1.1 Current Electrochemical Energy Storage Technologies

Li-ion battery (LIB) is well known as one of the electrochemical energy storage (EES) technologies, which can be seen in our daily lives, such as portable equipment and electric vehicles. LIBs have made great progress in the last 30 years, which can be traced back to 1991, when the first reversible LIB was commercialized by Sony Corp. [1]. The battery is based on LiCoO2, graphite, and ester-solvents with LiPF6 [2, 3]. Afterward, a series of ternary LiNixCoyMnzO2 (NCM, x + y + z = 1) and LiFePO4 spring out, considering the aspects of energy density and security [4–11]. Prior to LIBs, actually, lithium metal batteries (LMBs) were commercialized by Moli Energy Corp., based on lithium metal and metal sulfide as negative and positive electrodes, respectively [12]. However, the battery was in a tailspin after several safety incidents due to the lithium dendrites, which are easily generated after cycling [13, 14]. Note that for the discovery and development of LIBs, John B. Goodenough, M. Stanley Whittingham, and Akira Yoshino were awarded the 2019 Nobel Prize in Chemistry.

Similar to LIB, sodium-ion battery (SIB) is also one of the state-of-the-art EES technologies. Actually, SIBs have a longer history compared with LIBs, with the layered oxides discovered toward the end of the 1960s [15, 16]. Considering the limited Li resource, SIB is a suitable alternative EES due to the relatively abundant Na resource (420 times more than Li). It is noted that the oxides NaxMO2 (M = 3d element) have some special structure by regulating deficient sodium [17–20], such as O2, O3, P2, and P3 types, according to the structural packing described by Delmas [17]. Therefore, the electrochemical performance can be modified in Na-based oxides, which has an evident advantage compared with the Li-based oxides used for LIBs. The energy density of SIB could climb to 200 Wh kg−1, as reported by Hu’s group, which is a breakthrough [21]. However, the energy density is still limited with respect to LIBs, which could deliver over 300 Wh kg−1 [22].
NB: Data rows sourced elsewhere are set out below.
-- ==== Sys2Proof/Laws/FootCbus.lean ====
section
/-!
SUPPORT. Footprints of the operations of Machine/Cbus.lean.
-/

set_option Elab.async false

set_option linter.all false

set_option maxRecDepth 4000

namespace Sys2Proof.Machine

theorem foot_modCbus {m : Nat} {z t : State} (hs : 0x100000000 ||| m = m) (h : Foot m z t) (a0 : _) :
    Foot m z (State.modCbus a0 t) := by
  refine Foot.step (m := 0x100000000) ?_ hs h
  clear h hs
  have h := Foot.refl 0x100000000 t
  unfold State.modCbus
  repeat' first
    | with_reducible assumption
    | (intro x; first | clear_value x | skip)
    | lift_lets
    | ((with_reducible refine Foot.lit ?_ rfl rfl ?_ ?_ ?_ ?_ ?_ ?_); rotate_left; rfl; rfl; rfl; rfl; (first | exact Nat.le_refl _ | exact Nat.le_succ _); (constructor <;> first | with_reducible exact Kept.same | exact Kept.masked rfl); (first | with_reducible assumption))
    | split
    | dsimp only

theorem foot_mirrorUpdate {m : Nat} {z t : State} (hs : 0x2000000104200000 ||| m = m) (h : Foot m z t) (a0 : _) :
    Foot m z (State.mirrorUpdate a0 t) := by
  refine Foot.step (m := 0x2000000104200000) ?_ hs h
  clear h hs
  have h := Foot.refl 0x2000000104200000 t
  unfold State.mirrorUpdate
  repeat' first
    | with_reducible assumption
    | (intro x; first | clear_value x | skip)
    | lift_lets
    | with_reducible refine foot_modCbus rfl ?_ ..
    | with_reducible apply Foot.ite
    | split
    | dsimp only

theorem foot_execCbRead {m : Nat} {z t : State} (hs : 0x2000100000020 ||| m = m) (h : Foot m z t) (a0 : _) :
    OutFoot m z (execCbRead a0 t) := by
  refine OutFoot.step (m := 0x2000100000020) ?_ hs h
  clear h hs
  have h := Foot.refl 0x2000100000020 t
  unfold execCbRead
  repeat' first
    | with_reducible assumption
    | (intro x; first | (refine Foot.cut (P := Foot 0x2000100000020 t x) ?_ ?_; rotate_left; subst x; rotate_left; intro hx; clear_value x) | clear_value x | skip)
    | lift_lets
    | with_reducible refine foot_modCbus rfl ?_ ..
    | with_reducible refine foot_setFlag (blk_CB_STAT_CB_UNMAPPED ..) rfl ?_ ..
    | with_reducible apply Foot.ite
    | with_reducible apply OutFoot.ite
    | with_reducible refine OutFoot.next ?_
    | ((with_reducible refine Foot.lit ?_ rfl rfl ?_ ?_ ?_ ?_ ?_ ?_); rotate_left; rfl; rfl; rfl; rfl; (first | exact Nat.le_refl _ | exact Nat.le_succ _); (constructor <;> first | with_reducible exact Kept.same | exact Kept.masked rfl); (first | with_reducible assumption | with_reducible refine foot_modCbus rfl ?_ .. | with_reducible refine foot_setFlag (blk_CB_STAT_CB_UNMAPPED ..) rfl ?_ .. | with_reducible apply Foot.ite | with_reducible apply OutFoot.ite | with_reducible refine OutFoot.next ?_))
    | split
    | dsimp only

theorem foot_execCbWrite {m : Nat} {z t : State} (hs : 0x722a0101a4ea4f80 ||| m = m) (h : Foot m z t) (a0 : _) (a1 : _) (a2 : _) :
    OutFoot m z (execCbWrite a0 a1 a2 t) := by
  refine OutFoot.step (m := 0x722a0101a4ea4f80) ?_ hs h
  clear h hs
  have h := Foot.refl 0x722a0101a4ea4f80 t
  unfold execCbWrite
  repeat' first
    | with_reducible assumption
    | (intro x; first | (refine Foot.cut (P := Foot 0x722a0101a4ea4f80 t x) ?_ ?_; rotate_left; subst x; rotate_left; intro hx; clear_value x) | clear_value x | skip)
    | lift_lets
    | with_reducible refine foot_modCbus rfl ?_ ..
    | with_reducible refine foot_raise rfl ?_ ..
    | with_reducible refine foot_setFlag (blk_CB_CNT_IGNORED ..) rfl ?_ ..
    | with_reducible refine foot_setFlag (blk_CB_STAT_CB_TURN ..) rfl ?_ ..
    | with_reducible refine foot_setFlag (blk_CB_STAT_CB_OVF ..) rfl ?_ ..
    | with_reducible refine foot_setFlag (blk_CB_CNT_DROP ..) rfl ?_ ..
    | with_reducible refine foot_incSat (blk_CB_CNT_IGNORED ..) rfl ?_ ..
    | with_reducible refine foot_incSat (blk_CB_STAT_CB_TURN ..) rfl ?_ ..
    | with_reducible refine foot_incSat (blk_CB_STAT_CB_OVF ..) rfl ?_ ..
    | with_reducible refine foot_incSat (blk_CB_CNT_DROP ..) rfl ?_ ..
    | with_reducible apply Foot.ite
    | with_reducible apply OutFoot.ite
    | with_reducible refine OutFoot.next ?_
    | split
    | dsimp only

theorem foot_execCbFifoApply {m : Nat} {z t : State} (hs : 0x2000100000008 ||| m = m) (h : Foot m z t) :
    OutFoot m z (execCbFifoApply t) := by
  refine OutFoot.step (m := 0x2000100000008) ?_ hs h
  clear h hs
  have h := Foot.refl 0x2000100000008 t
  unfold execCbFifoApply
  repeat' first
    | with_reducible assumption
    | (intro x; first | clear_value x | skip)
    | lift_lets
    | with_reducible refine foot_setWord rfl ?_ ..
    | with_reducible refine foot_modCbus rfl ?_ ..
    | with_reducible refine foot_incSat (blk_CB_FAST_VALUE ..) rfl ?_ ..
    | with_reducible refine foot_incSat (blk_CB_CNT_IGNORED ..) rfl ?_ ..
    | with_reducible refine foot_setRegB (blk_CB_FAST_VALUE ..) rfl ?_ ..
    | with_reducible refine foot_setRegB (blk_CB_CNT_IGNORED ..) rfl ?_ ..
    | with_reducible apply Foot.ite
    | with_reducible refine OutFoot.next ?_
    | split
    | dsimp only

end Sys2Proof.Machine
end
The good news is that SIBs have been commercialized by some Chinese companies such as CATL Corp. and HiNa Battery Corp. Given the energy density difference among the typical EES, the different battery systems aim for different market orientation to share the energy pressure. For example, lead-acid batteries, Ni–Cd batteries, and supercapacitors are used for devices with short mileage or low energy density, which are still required by the market. Nonetheless, both LIBs and SIBs cannot satisfy our demand in the long term, considering the resource crisis accompanied by high costs and pollution. Moreover, the traditional batteries are restricted to a sealed system and organic electrolytes (aqueous electrolytes are still facing great difficulties [23, 24]). Herein, we need a new EES without (or with mitigatory) the concerns.
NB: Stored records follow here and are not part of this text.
-- ==== Sys2Proof/Laws/FootRecBase.lean ====
section
/-!
SUPPORT. Footprints of the operations of Machine/RecBase.lean.
-/

set_option Elab.async false

set_option linter.all false

set_option maxRecDepth 4000

namespace Sys2Proof.Machine

theorem foot_modRec {m : Nat} {z t : State} (hs : 0x40000000 ||| m = m) (h : Foot m z t) (a0 : _) :
    Foot m z (State.modRec a0 t) := by
  refine Foot.step (m := 0x40000000) ?_ hs h
  clear h hs
  have h := Foot.refl 0x40000000 t
  unfold State.modRec
  repeat' first
    | with_reducible assumption
    | (intro x; first | clear_value x | skip)
    | lift_lets
    | ((with_reducible refine Foot.lit ?_ rfl rfl ?_ ?_ ?_ ?_ ?_ ?_); rotate_left; rfl; rfl; rfl; rfl; (first | exact Nat.le_refl _ | exact Nat.le_succ _); (constructor <;> first | with_reducible exact Kept.same | exact Kept.masked rfl); (first | with_reducible assumption))
    | split
    | dsimp only

theorem foot_modStrm {m : Nat} {z t : State} (hs : 0x40000000 ||| m = m) (h : Foot m z t) (a0 : _) (a1 : _) :
    Foot m z (State.modStrm a0 a1 t) := by
  refine Foot.step (m := 0x40000000) ?_ hs h
  clear h hs
  have h := Foot.refl 0x40000000 t
  unfold State.modStrm
  repeat' first
    | with_reducible assumption
    | (intro x; first
        | (refine Foot.cut (P := Foot 0x40000000 t x) ?_ ?_; rotate_left; subst x; rotate_left; intro hx; clear_value x)
        | (refine Foot.cut (P := PairFoot 0x40000000 t x) ?_ ?_; rotate_left; subst x; rotate_left; intro hx; clear_value x)
        | (refine Foot.cut (P := OptFoot 0x40000000 t x) ?_ ?_; rotate_left; subst x; rotate_left; intro hx; clear_value x)
        | (have hf := x.programmed; clear hf)
        | clear_value x
        | skip)
    | lift_lets
    | with_reducible refine foot_modRec rfl ?_ ..
    | with_reducible refine Foot.foldl (fun _ _ _ => ?_) ?_
    | with_reducible refine PairFoot.foldl (fun _ _ _ => ?_) ?_
    | with_reducible apply Foot.ite
    | with_reducible apply PairFoot.ite
    | with_reducible apply OptFoot.ite
    | with_reducible apply OutFoot.ite
    | with_reducible apply ExFoot.ite
    | with_reducible exact ExFoot.error
    | with_reducible refine ExFoot.ok ?_
    | with_reducible refine PairFoot.forL (fun _ _ _ => ?_) ?_
    | with_reducible refine PairFoot.forN (fun _ _ _ => ?_) ?_
    | with_reducible refine OptFoot.some ?_
    | with_reducible exact OptFoot.none
    | with_reducible refine OutFoot.next ?_
    | with_reducible refine OptFoot.getD ?_ ?_
    | with_reducible refine PairFoot.snd ?_
    | with_reducible exact PairFoot.out (by assumption)
    | with_reducible refine PairFoot.eq (by assumption) ?_
    | with_reducible refine OptFoot.eq (by assumption) ?_
    | with_reducible refine ExFoot.eq (by assumption) ?_
    | ((with_reducible refine Foot.lit ?_ rfl rfl ?_ ?_ ?_ ?_ ?_ ?_); rotate_left; rfl; rfl; rfl; rfl; (first | exact Nat.le_refl _ | exact Nat.le_succ _); (constructor <;> first | with_reducible exact Kept.same | exact Kept.masked rfl); (first | with_reducible assumption | with_reducible refine foot_modRec rfl ?_ .. | with_reducible refine Foot.foldl (fun _ _ _ => ?_) ?_ | with_reducible refine PairFoot.foldl (fun _ _ _ => ?_) ?_ | with_reducible apply Foot.ite | with_reducible apply PairFoot.ite | with_reducible apply OptFoot.ite | with_reducible apply OutFoot.ite | with_reducible apply ExFoot.ite | with_reducible exact ExFoot.error | with_reducible refine ExFoot.ok ?_ | with_reducible refine PairFoot.forL (fun _ _ _ => ?_) ?_ | with_reducible refine PairFoot.forN (fun _ _ _ => ?_) ?_ | with_reducible refine OptFoot.some ?_ | with_reducible exact OptFoot.none | with_reducible refine OutFoot.next ?_ | with_reducible refine OptFoot.getD ?_ ?_ | with_reducible refine PairFoot.snd ?_))
    | split
    | with_reducible refine PairFoot.mk ?_
    | dsimp only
A rechargeable organic battery is a good choice because the active materials are low cost, and the battery has comparable energy density when compared with LIB and SIB [25–31]. Moreover, the properties of organic materials can be controlled by different functional groups, such as the charge/discharge potential, the reaction dynamics, and the structural stability [32–37]. Furthermore, the system is unrestricted which can be used in an aqueous system, typically redox flow batteries (RFBs) [38–42]. Actually, the organic battery has been studied for over 60 years [43]. At the initial stage, the electrochemical performance of the organic material is poor with an ambiguous reaction mechanism, which impedes the development of the battery. In recent years, the corresponding published papers have a manifest rising tendency which can be seen in Figure 1.1, which partially benefits from technological advancements and several outstanding contributions made by Chen’s group and Schubert’s group since 2012 [44–69]. Now, there are many kinds of organics with active centers based on O, N, and S, enriching the family of organic batteries, which could compete with the traditional metal-ion batteries.

Figure 1.1 Published papers per year for the rechargeable organic batteries with keywords such as organic electrode, organic cathode, and organic battery. The time of the statistics is April 2023.

1.2 Rechargeable Organic Batteries

Organic batteries show different mechanisms from the typical LIBs, which mainly include insertion/extraction (LiCoO2, NCM, etc.), alloying (Al, Si, etc.), and conversion mechanism (O, P, S-based composites, etc.) [70–79]. For the organic electrodes, the mechanism usually contains the repeated breaking and bonding of a bond (carbonyl, organosulfide, and radical materials in Chapter 2). A single bond (typically S—S bond) is broken during discharge, after which the broken bond receives an electron and bonds with a metal ion for charge balance. A double bond (typically carbonyl units) shows a similar mechanism. Note that during the reaction, radical materials are usually generated which has been applied in RFBs due to the fast kinetics [80–82]. There seems to be another mechanism not involved in bond breaking, which is based on electron transfer and anion compensation (typically N-containing active materials) [83].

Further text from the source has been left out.